3. The size of drainage basins can range from small areas such as a ravine to large regions covering several states (Figure 13.22).

4. The pattern of connection among tributaries and the main stream define the drainage network. There are several types of drainage networks.

(a) Figure 13.23a: Dendritic drainage is characterized by a branching pattern which is characteristic of most streams and rivers.

(b) Figure 13.23b: Rectangular drainage is characterized by straight segments of streams taking on perpendicular directions and usually occurs in areas riddled with joints and fractures.

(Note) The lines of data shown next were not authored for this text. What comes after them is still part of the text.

theorem Sys2Proof.Laws.Encoding.fieldEligible (x0) (x1) : Sys2Proof.Laws.Encoding.Statement (.fieldEligible x0 x1) := fun h => absurd h Bool.false_ne_true

theorem Sys2Proof.Laws.Encoding.placePlot : Sys2Proof.Laws.Encoding.Statement (.placePlot) := fun h => absurd h Bool.false_ne_true

theorem Sys2Proof.Laws.Encoding.gangWaitLimit : Sys2Proof.Laws.Encoding.Statement (.gangWaitLimit) := fun h => absurd h Bool.false_ne_true

theorem Sys2Proof.Laws.Encoding.gangOfOne : Sys2Proof.Laws.Encoding.Statement (.gangOfOne) := fun h => absurd h Bool.false_ne_true

theorem Sys2Proof.Laws.Encoding.restoreRoom : Sys2Proof.Laws.Encoding.Statement (.restoreRoom) := fun h => absurd h Bool.false_ne_true

theorem Sys2Proof.Laws.Encoding.plotRetirement (x0) : Sys2Proof.Laws.Encoding.Statement (.plotRetirement x0) := fun h => absurd h Bool.false_ne_true

theorem Sys2Proof.Laws.Encoding.portFaultReport (x0) : Sys2Proof.Laws.Encoding.Statement (.portFaultReport x0) := fun h => absurd h Bool.false_ne_true

theorem Sys2Proof.Laws.Encoding.haltComplete (x0) : Sys2Proof.Laws.Encoding.Statement (.haltComplete x0) := fun h => absurd h Bool.false_ne_true

theorem Sys2Proof.Laws.Encoding.haltFrameWrite (x0) : Sys2Proof.Laws.Encoding.Statement (.haltFrameWrite x0) := fun h => absurd h Bool.false_ne_true

theorem Sys2Proof.Laws.Encoding.handlerStart (x0) : Sys2Proof.Laws.Encoding.Statement (.handlerStart x0) := fun h => absurd h Bool.false_ne_true

theorem Sys2Proof.Laws.Encoding.handlerTimeout (x0) : Sys2Proof.Laws.Encoding.Statement (.handlerTimeout x0) := fun h => absurd h Bool.false_ne_true

theorem Sys2Proof.Laws.Encoding.hostEscalationAnswer (x0) (x1) (x2) : Sys2Proof.Laws.Encoding.Statement (.hostEscalationAnswer x0 x1 x2) := fun h => absurd h Bool.false_ne_true

theorem Sys2Proof.Laws.Encoding.preemptionRequest (x0) (x1) : Sys2Proof.Laws.Encoding.Statement (.preemptionRequest x0 x1) := fun h => absurd h Bool.false_ne_true

theorem Sys2Proof.Laws.Encoding.drainBudgetExpiry (x0) : Sys2Proof.Laws.Encoding.Statement (.drainBudgetExpiry x0) := fun h => absurd h Bool.false_ne_true

theorem Sys2Proof.Laws.Encoding.save (x0) : Sys2Proof.Laws.Encoding.Statement (.save x0) := fun h => absurd h Bool.false_ne_true

theorem Sys2Proof.Laws.Encoding.restore (x0) : Sys2Proof.Laws.Encoding.Statement (.restore x0) := fun h => absurd h Bool.false_ne_true

theorem Sys2Proof.Laws.Encoding.contextSwitch (x0) (x1) : Sys2Proof.Laws.Encoding.Statement (.contextSwitch x0 x1) := fun h => absurd h Bool.false_ne_true

theorem Sys2Proof.Laws.Encoding.contextCreate (x0) : Sys2Proof.Laws.Encoding.Statement (.contextCreate x0) := fun h => absurd h Bool.false_ne_true

theorem Sys2Proof.Laws.Encoding.cropRegistration (x0) : Sys2Proof.Laws.Encoding.Statement (.cropRegistration x0) := fun h => absurd h Bool.false_ne_true

theorem Sys2Proof.Laws.Encoding.swapIn (x0) (x1) : Sys2Proof.Laws.Encoding.Statement (.swapIn x0 x1) := fun h => absurd h Bool.false_ne_true

theorem Sys2Proof.Laws.Encoding.swapInComplete (x0) (x1) : Sys2Proof.Laws.Encoding.Statement (.swapInComplete x0 x1) := fun h => absurd h Bool.false_ne_true

theorem Sys2Proof.Laws.Encoding.swapInTimeout (x0) (x1) : Sys2Proof.Laws.Encoding.Statement (.swapInTimeout x0 x1) := fun h => absurd h Bool.false_ne_true

theorem Sys2Proof.Laws.Encoding.uncorrectableError (x0) : Sys2Proof.Laws.Encoding.Statement (.uncorrectableError x0) := fun h => absurd h Bool.false_ne_true

theorem Sys2Proof.Laws.Encoding.scrub (x0) (x1) : Sys2Proof.Laws.Encoding.Statement (.scrub x0 x1) := fun h => absurd h Bool.false_ne_true

theorem Sys2Proof.Laws.Encoding.flitReplay (x0) (x1) : Sys2Proof.Laws.Encoding.Statement (.flitReplay x0 x1) := fun h => absurd h Bool.false_ne_true

theorem Sys2Proof.Laws.Encoding.linkRetrainComplete (x0) : Sys2Proof.Laws.Encoding.Statement (.linkRetrainComplete x0) := fun h => absurd h Bool.false_ne_true

theorem Sys2Proof.Laws.Encoding.linkDown (x0) : Sys2Proof.Laws.Encoding.Statement (.linkDown x0) := fun h => absurd h Bool.false_ne_true

theorem Sys2Proof.Laws.Encoding.controlTimeout (x0) (x1) : Sys2Proof.Laws.Encoding.Statement (.controlTimeout x0 x1) := fun h => absurd h Bool.false_ne_true

theorem Sys2Proof.Laws.Encoding.lateAnswer : Sys2Proof.Laws.Encoding.Statement (.lateAnswer) := fun h => absurd h Bool.false_ne_true

theorem Sys2Proof.Laws.Encoding.yotisFlitLost (x0) (x1) : Sys2Proof.Laws.Encoding.Statement (.yotisFlitLost x0 x1) := fun h => absurd h Bool.false_ne_true

theorem Sys2Proof.Laws.Encoding.hostLinkDown : Sys2Proof.Laws.Encoding.Statement (.hostLinkDown) := fun h => absurd h Bool.false_ne_true

theorem Sys2Proof.Laws.Encoding.debuggerHalt (x0) : Sys2Proof.Laws.Encoding.Statement (.debuggerHalt x0) := fun h => absurd h Bool.false_ne_true

theorem Sys2Proof.Laws.Encoding.debuggerResume (x0) : Sys2Proof.Laws.Encoding.Statement (.debuggerResume x0) := fun h => absurd h Bool.false_ne_true

theorem Sys2Proof.Laws.Encoding.powerGood : Sys2Proof.Laws.Encoding.Statement (.powerGood) := fun h => absurd h Bool.false_ne_true

theorem Sys2Proof.Laws.Encoding.stageComplete (x0) (x1) : Sys2Proof.Laws.Encoding.Statement (.stageComplete x0 x1) := fun h => absurd h Bool.false_ne_true

theorem Sys2Proof.Laws.Encoding.perstDeassert : Sys2Proof.Laws.Encoding.Statement (.perstDeassert) := fun h => absurd h Bool.false_ne_true

theorem Sys2Proof.Laws.Encoding.clockRebalance (x0) (x1) (x2) : Sys2Proof.Laws.Encoding.Statement (.clockRebalance x0 x1 x2) := fun h => absurd h Bool.false_ne_true

theorem Sys2Proof.Laws.Encoding.thermalThrottle (x0) : Sys2Proof.Laws.Encoding.Statement (.thermalThrottle x0) := fun h => absurd h Bool.false_ne_true

theorem Sys2Proof.Laws.Encoding.thermalShutdown (x0) : Sys2Proof.Laws.Encoding.Statement (.thermalShutdown x0) := fun h => absurd h Bool.false_ne_true

theorem Sys2Proof.Laws.Encoding.monitorWindow (x0) (x1) : Sys2Proof.Laws.Encoding.Statement (.monitorWindow x0 x1) := fun h => absurd h Bool.false_ne_true

theorem Sys2Proof.Laws.Encoding.monitorControlWrite (x0) (x1) (x2) : Sys2Proof.Laws.Encoding.Statement (.monitorControlWrite x0 x1 x2) := fun h => absurd h Bool.false_ne_true

theorem Sys2Proof.Laws.Encoding.managementRegisterWrite (x0) (x1) : Sys2Proof.Laws.Encoding.Statement (.managementRegisterWrite x0 x1) := fun h => absurd h Bool.false_ne_true

theorem Sys2Proof.Laws.Encoding.contextDestroy (x0) : Sys2Proof.Laws.Encoding.Statement (.contextDestroy x0) := fun h => absurd h Bool.false_ne_true

theorem Sys2Proof.Laws.Encoding.contextSwitchBack (x0) : Sys2Proof.Laws.Encoding.Statement (.contextSwitchBack x0) := fun h => absurd h Bool.false_ne_true

theorem Sys2Proof.Laws.Encoding.savePool (x0) (x1) : Sys2Proof.Laws.Encoding.Statement (.savePool x0 x1) := fun h => absurd h Bool.false_ne_true

theorem Sys2Proof.Laws.Encoding.debuggerAttach (x0) (x1) : Sys2Proof.Laws.Encoding.Statement (.debuggerAttach x0 x1) := fun h => absurd h Bool.false_ne_true

theorem Sys2Proof.Laws.Encoding.debuggerAction (x0) (x1) : Sys2Proof.Laws.Encoding.Statement (.debuggerAction x0 x1) := fun h => absurd h Bool.false_ne_true

theorem Sys2Proof.Laws.Encoding.corePowerGate (x0) : Sys2Proof.Laws.Encoding.Statement (.corePowerGate x0) := fun h => absurd h Bool.false_ne_true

(c) Figure 13.23c: Trellis drainage forms when tributaries lie in the parallel valleys of steeply folded terrain.

(d) Figure 13.23d: Radial drainage occurs when streams flow in a radial pattern away from a central high point such as a dome or volcano.

1. Figure 13.19: In mountainous areas, a stream may deposit an alluvial fan when the channel undergoes a sudden decrease in slope (hence velocity).

1. Deltas form when a stream flows into a body of standing water such as a lake or ocean.

2. Figure 13.27: The main channel divides into distributaries.

3. Figure 13.28: The main stream channel can shift position over time to form a series of coalescing sub-deltas.

4. Some deltas have a triangular shape (e.g. Nile Delta).

5. Figure 13.26: The Mississippi Delta is an example of a bird-foot delta.